Stored items
::::::::::

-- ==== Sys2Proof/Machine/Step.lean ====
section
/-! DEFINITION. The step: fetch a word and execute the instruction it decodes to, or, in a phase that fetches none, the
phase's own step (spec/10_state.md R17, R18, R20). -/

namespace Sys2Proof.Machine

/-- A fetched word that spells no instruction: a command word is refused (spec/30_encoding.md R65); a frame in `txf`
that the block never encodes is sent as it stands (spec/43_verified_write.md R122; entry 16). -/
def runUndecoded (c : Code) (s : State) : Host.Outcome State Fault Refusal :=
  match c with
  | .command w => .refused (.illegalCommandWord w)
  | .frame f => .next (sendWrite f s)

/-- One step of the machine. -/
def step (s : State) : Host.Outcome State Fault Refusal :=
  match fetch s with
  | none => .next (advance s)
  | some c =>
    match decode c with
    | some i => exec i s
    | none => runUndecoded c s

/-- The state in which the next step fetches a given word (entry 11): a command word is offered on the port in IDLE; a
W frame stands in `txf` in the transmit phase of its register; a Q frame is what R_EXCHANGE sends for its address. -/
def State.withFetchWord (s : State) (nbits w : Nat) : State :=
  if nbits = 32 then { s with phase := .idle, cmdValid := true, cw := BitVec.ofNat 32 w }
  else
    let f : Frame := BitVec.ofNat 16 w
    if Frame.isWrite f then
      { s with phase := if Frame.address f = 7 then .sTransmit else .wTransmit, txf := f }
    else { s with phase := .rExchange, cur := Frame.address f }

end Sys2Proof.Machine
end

::::::::::

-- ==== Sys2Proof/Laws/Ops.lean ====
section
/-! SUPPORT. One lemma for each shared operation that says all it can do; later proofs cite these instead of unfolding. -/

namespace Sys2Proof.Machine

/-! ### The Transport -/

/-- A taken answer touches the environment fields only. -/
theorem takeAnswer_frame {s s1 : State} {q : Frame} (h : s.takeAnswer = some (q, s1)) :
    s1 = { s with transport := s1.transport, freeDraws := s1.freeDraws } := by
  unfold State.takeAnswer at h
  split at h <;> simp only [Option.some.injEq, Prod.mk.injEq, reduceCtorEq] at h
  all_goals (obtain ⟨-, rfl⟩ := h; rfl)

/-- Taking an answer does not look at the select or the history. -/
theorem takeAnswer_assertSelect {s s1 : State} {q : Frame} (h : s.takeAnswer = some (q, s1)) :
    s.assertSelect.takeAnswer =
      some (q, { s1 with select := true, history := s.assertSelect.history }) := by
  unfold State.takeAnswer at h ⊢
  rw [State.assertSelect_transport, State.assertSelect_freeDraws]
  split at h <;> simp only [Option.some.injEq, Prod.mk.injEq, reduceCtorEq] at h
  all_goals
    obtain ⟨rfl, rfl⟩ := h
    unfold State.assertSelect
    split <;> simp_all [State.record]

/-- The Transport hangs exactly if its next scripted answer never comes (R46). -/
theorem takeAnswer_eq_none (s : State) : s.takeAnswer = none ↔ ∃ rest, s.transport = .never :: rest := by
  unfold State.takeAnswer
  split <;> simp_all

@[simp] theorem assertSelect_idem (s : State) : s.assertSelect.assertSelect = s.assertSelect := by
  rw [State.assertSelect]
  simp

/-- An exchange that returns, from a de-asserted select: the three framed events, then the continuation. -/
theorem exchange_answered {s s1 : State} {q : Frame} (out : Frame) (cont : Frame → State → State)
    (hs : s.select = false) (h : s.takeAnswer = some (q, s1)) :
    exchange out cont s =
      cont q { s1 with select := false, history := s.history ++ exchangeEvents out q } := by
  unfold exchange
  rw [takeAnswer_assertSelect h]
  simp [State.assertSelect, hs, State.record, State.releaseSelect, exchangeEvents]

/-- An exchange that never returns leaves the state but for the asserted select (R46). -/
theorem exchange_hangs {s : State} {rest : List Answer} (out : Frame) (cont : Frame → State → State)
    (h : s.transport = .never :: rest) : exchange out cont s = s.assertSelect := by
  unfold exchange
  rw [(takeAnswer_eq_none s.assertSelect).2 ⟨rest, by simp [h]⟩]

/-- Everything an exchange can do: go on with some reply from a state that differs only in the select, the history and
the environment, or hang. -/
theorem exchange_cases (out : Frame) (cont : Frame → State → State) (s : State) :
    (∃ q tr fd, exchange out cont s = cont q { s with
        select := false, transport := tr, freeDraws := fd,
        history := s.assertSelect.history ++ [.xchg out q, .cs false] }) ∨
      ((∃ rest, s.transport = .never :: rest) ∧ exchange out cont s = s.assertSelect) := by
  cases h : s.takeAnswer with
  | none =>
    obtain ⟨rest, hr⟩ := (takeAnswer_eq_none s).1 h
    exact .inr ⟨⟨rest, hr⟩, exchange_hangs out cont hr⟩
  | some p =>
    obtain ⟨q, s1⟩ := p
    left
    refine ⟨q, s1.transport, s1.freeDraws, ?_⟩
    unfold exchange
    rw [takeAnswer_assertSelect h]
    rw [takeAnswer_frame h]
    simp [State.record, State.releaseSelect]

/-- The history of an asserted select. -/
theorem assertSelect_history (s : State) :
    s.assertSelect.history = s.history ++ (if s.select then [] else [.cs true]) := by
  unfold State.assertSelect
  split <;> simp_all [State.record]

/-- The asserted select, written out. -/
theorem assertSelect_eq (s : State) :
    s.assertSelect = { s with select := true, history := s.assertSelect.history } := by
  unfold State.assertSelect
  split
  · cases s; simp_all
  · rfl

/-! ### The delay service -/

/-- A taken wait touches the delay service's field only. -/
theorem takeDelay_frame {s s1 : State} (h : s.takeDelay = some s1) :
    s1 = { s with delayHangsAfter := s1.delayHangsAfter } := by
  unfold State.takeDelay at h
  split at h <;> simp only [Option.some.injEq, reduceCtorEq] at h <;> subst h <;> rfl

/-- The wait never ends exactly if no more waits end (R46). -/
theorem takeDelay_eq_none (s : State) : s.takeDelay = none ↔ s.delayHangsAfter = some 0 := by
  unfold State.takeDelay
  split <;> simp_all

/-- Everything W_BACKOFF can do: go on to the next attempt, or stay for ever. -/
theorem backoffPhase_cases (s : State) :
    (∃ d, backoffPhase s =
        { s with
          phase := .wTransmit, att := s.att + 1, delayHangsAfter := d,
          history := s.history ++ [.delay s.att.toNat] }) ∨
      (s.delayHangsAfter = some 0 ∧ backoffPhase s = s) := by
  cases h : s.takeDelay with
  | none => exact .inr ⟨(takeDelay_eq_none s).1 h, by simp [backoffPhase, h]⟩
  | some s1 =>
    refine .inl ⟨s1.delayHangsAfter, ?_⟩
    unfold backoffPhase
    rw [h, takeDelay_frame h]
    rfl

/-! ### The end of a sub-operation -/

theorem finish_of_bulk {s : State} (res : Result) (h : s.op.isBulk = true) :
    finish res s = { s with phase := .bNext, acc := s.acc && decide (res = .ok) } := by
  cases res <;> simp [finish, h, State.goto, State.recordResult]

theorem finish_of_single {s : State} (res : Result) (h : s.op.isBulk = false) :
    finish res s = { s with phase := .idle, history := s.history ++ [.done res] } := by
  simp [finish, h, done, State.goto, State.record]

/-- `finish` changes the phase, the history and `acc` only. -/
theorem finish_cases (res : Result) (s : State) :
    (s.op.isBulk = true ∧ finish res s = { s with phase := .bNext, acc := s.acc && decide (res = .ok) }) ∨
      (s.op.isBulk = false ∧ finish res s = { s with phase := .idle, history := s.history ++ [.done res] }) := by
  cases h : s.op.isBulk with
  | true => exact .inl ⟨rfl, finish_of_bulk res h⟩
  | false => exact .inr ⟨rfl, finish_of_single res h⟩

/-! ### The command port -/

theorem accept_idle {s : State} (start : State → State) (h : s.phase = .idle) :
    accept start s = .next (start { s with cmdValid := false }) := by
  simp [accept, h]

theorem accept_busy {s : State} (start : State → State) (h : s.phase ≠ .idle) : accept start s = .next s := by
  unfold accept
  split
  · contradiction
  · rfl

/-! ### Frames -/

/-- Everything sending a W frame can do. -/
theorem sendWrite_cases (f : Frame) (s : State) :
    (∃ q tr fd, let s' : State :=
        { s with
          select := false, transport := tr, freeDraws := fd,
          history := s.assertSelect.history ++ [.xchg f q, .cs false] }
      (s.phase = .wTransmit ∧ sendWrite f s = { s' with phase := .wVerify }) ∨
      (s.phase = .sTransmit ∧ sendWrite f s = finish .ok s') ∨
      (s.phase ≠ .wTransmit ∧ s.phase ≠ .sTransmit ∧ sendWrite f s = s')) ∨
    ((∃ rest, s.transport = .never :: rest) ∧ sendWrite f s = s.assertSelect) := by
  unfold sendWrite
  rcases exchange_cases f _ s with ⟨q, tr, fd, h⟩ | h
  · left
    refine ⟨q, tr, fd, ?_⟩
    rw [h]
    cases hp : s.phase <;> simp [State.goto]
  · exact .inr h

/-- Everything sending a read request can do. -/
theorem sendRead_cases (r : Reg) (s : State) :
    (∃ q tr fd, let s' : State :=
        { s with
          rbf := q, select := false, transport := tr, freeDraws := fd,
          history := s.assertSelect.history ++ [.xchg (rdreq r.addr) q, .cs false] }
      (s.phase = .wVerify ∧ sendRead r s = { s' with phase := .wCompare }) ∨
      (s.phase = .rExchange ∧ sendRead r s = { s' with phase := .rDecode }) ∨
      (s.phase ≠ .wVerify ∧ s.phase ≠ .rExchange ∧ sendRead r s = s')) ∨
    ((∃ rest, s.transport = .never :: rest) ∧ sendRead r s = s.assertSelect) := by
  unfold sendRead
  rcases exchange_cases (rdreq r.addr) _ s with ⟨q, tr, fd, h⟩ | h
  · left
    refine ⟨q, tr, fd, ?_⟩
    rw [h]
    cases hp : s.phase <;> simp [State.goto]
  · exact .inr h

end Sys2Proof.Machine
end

::::::::::

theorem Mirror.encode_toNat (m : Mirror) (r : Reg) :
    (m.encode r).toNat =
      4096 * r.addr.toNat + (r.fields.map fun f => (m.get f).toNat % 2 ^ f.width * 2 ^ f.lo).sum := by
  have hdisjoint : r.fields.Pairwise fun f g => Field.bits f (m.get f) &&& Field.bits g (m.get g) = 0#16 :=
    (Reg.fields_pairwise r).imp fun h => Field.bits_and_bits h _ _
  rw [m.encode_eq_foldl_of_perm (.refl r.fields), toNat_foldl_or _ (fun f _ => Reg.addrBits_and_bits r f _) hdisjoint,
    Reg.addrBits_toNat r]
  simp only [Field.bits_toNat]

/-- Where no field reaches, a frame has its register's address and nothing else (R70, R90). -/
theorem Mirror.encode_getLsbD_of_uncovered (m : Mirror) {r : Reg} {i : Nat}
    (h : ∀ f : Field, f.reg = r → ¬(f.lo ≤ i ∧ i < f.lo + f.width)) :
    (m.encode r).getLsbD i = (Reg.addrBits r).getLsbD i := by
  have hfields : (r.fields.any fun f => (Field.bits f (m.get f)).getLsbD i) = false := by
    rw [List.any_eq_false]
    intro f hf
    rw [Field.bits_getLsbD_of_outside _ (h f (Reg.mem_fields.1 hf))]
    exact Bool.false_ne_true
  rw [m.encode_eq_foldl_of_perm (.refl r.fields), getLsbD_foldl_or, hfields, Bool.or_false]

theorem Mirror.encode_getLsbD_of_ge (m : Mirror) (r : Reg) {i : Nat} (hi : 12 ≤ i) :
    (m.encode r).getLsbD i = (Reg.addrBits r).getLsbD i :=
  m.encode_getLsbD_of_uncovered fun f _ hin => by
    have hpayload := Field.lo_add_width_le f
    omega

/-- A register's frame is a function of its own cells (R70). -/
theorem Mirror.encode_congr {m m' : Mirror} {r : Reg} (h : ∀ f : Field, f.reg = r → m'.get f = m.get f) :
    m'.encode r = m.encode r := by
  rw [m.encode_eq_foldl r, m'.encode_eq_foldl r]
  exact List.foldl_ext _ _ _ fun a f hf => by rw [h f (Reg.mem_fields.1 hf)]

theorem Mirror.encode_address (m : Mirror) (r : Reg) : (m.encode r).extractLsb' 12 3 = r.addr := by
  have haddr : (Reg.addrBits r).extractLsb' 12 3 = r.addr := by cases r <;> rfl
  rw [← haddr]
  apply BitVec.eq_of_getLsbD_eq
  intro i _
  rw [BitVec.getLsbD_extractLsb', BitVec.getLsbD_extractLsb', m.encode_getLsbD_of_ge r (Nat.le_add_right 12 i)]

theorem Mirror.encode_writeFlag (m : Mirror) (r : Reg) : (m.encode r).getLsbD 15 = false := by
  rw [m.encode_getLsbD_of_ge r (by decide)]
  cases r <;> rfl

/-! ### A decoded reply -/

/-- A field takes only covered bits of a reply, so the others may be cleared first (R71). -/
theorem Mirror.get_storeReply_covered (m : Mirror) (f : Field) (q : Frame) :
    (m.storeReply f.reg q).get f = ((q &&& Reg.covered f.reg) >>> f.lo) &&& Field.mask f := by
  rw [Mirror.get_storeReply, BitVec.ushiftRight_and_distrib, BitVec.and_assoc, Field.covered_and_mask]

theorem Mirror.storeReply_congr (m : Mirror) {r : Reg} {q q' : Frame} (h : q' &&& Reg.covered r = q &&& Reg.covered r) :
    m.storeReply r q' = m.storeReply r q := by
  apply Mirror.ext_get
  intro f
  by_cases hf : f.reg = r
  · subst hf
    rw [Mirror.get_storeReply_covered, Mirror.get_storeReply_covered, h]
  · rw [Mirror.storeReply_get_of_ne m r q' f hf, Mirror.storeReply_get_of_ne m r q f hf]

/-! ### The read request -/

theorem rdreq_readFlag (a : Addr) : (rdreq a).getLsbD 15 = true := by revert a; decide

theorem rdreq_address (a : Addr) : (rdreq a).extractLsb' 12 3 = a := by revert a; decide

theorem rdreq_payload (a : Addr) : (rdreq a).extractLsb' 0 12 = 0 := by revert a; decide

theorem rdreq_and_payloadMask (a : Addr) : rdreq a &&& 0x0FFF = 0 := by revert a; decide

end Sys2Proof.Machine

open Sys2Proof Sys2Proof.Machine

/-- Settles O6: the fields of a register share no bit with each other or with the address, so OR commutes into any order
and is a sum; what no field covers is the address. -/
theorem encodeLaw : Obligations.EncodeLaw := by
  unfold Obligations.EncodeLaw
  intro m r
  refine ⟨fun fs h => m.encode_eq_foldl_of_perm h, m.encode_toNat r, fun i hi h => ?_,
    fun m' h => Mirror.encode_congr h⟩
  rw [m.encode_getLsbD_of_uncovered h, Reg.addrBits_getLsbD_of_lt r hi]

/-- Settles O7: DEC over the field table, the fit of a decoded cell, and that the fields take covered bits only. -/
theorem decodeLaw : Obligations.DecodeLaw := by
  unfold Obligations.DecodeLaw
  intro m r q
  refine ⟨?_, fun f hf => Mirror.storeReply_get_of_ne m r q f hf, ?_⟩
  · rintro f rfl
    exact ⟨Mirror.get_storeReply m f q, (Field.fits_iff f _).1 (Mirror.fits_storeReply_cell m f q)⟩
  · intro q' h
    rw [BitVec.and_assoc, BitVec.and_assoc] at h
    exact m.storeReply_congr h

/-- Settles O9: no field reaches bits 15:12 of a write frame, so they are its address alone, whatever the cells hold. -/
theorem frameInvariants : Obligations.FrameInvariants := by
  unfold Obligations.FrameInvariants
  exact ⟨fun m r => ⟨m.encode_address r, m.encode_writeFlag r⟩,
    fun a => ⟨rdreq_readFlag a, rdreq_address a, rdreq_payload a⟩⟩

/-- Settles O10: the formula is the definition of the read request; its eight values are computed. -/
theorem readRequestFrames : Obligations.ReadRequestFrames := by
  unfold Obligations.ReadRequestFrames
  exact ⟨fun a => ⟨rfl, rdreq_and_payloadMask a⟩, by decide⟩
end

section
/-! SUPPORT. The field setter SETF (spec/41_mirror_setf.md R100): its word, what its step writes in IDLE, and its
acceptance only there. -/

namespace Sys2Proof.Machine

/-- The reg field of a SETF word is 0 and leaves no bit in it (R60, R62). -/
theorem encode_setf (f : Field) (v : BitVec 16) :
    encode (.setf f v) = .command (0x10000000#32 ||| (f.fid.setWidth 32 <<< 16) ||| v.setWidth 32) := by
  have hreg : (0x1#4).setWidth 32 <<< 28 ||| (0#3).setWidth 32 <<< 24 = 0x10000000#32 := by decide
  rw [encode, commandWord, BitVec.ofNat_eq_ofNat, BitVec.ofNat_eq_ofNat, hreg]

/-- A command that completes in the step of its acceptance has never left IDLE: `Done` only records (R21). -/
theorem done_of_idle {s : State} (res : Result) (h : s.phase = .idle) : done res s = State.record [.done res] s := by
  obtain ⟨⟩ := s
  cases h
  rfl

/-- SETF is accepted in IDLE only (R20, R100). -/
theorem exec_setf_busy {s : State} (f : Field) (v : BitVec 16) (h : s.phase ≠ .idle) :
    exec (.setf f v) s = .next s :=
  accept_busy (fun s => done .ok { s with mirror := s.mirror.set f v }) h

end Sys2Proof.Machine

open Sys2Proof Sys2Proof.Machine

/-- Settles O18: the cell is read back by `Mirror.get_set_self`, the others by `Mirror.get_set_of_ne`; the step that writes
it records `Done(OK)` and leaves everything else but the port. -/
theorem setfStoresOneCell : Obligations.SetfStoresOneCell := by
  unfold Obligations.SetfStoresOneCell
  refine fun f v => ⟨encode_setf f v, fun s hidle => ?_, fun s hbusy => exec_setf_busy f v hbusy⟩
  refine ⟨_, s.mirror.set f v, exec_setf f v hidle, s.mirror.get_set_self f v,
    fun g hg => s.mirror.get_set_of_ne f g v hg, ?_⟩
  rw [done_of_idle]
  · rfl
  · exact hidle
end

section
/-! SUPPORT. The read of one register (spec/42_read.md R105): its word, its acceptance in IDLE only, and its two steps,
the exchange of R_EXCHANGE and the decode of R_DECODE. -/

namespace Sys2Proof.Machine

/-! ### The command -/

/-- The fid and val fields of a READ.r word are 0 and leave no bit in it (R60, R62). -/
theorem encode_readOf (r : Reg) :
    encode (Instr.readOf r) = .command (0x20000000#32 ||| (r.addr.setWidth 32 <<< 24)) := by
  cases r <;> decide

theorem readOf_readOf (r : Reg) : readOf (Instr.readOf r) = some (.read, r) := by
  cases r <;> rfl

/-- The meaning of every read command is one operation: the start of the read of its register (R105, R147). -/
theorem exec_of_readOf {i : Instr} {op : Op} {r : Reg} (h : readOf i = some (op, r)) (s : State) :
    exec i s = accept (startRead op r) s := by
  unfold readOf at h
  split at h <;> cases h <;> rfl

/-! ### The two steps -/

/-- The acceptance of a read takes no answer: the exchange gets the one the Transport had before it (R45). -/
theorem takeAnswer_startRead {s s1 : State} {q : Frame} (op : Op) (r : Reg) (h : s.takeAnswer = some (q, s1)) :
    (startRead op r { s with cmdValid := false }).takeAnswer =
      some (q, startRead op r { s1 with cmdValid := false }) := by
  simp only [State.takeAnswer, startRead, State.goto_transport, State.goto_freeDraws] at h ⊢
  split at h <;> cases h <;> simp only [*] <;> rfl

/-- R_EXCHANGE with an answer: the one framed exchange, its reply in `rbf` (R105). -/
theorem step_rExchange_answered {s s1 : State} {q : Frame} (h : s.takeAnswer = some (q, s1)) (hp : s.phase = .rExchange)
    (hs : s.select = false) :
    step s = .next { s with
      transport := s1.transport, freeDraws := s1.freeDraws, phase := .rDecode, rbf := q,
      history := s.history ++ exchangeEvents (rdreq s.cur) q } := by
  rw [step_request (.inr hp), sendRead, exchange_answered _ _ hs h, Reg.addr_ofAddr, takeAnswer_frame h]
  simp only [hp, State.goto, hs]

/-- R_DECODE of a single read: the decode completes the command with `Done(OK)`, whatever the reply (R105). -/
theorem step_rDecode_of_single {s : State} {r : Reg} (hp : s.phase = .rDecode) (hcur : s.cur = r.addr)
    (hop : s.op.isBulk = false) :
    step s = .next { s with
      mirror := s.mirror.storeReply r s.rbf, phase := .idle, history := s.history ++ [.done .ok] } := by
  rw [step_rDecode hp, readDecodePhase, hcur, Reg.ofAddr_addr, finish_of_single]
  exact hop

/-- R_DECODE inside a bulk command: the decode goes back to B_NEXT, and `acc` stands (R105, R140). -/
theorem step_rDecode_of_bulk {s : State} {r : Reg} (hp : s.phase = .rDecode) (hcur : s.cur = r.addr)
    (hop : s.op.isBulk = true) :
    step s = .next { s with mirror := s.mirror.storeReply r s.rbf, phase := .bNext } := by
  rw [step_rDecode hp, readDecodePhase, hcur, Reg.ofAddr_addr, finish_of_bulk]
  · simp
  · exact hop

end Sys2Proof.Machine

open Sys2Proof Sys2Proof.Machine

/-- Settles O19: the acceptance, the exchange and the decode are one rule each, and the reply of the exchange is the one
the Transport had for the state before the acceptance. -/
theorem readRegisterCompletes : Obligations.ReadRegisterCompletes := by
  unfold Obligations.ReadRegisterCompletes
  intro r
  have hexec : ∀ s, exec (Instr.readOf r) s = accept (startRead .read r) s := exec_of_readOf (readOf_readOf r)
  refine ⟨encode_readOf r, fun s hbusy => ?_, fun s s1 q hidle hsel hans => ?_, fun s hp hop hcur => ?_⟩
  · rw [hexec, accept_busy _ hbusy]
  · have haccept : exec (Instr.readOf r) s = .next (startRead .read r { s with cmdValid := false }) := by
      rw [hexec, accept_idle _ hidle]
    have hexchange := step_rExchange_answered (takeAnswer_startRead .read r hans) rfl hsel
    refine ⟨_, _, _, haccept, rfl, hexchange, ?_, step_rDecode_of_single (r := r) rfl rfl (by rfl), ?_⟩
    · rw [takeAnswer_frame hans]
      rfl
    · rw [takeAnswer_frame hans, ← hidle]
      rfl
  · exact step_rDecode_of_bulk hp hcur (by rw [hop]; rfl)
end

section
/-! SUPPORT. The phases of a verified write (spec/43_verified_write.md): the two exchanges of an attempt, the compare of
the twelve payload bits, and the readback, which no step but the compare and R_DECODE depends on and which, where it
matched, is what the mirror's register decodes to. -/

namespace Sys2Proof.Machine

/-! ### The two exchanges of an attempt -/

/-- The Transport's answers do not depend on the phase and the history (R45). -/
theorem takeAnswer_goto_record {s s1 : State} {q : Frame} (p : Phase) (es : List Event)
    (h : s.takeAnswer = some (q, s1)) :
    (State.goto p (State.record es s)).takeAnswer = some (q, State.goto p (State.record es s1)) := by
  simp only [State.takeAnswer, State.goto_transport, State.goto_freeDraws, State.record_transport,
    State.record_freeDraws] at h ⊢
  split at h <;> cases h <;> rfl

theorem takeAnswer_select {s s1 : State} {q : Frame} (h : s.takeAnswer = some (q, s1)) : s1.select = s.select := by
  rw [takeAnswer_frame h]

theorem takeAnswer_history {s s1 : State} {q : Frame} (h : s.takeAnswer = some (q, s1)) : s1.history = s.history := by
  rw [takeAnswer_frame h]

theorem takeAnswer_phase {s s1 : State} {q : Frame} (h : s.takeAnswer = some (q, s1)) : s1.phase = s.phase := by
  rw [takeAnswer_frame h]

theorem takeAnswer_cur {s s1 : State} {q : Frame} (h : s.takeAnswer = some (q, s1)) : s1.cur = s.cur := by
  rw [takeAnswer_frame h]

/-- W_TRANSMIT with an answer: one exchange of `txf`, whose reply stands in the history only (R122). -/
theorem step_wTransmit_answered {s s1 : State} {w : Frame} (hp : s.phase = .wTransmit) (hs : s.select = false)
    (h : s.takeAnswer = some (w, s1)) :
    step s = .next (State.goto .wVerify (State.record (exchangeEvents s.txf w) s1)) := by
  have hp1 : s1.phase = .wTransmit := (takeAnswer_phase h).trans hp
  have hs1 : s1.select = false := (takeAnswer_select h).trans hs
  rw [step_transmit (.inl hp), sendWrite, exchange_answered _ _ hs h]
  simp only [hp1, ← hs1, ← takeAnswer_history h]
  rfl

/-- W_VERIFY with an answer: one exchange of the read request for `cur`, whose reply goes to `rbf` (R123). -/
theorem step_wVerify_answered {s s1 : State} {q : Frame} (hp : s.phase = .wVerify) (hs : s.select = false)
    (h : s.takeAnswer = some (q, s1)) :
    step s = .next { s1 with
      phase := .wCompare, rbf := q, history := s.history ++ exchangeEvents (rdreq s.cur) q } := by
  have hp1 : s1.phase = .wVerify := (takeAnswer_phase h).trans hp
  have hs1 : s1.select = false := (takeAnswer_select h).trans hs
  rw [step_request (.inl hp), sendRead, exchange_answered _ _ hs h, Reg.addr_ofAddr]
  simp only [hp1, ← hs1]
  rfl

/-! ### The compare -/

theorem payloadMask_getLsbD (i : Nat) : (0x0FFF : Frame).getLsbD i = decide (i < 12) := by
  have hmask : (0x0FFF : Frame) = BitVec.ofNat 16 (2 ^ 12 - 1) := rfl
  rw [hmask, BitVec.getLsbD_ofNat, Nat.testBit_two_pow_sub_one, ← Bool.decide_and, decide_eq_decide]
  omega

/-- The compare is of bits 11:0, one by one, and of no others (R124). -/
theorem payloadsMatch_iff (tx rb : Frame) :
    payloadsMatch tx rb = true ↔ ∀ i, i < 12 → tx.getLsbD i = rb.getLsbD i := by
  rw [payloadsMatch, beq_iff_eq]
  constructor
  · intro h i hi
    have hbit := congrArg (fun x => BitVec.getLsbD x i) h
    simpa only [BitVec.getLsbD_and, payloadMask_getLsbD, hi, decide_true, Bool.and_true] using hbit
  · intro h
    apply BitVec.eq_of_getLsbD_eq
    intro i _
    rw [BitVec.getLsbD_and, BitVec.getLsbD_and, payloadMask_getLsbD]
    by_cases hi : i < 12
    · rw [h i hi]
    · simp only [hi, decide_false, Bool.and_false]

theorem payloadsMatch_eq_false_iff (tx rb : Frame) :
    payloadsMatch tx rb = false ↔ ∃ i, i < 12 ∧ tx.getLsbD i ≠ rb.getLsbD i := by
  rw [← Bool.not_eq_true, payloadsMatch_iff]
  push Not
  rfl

::::::::::

[Problem to solve]
Return only the part of the records above that opens with the line containing "command port -/" and closes with the line containing "simp [accept, h]", ends included.

[Completed exercise]
/-! ### The command port -/

theorem accept_idle {s : State} (start : State → State) (h : s.phase = .idle) :
    accept start s = .next (start { s with cmdValid := false }) := by
  simp [accept, h]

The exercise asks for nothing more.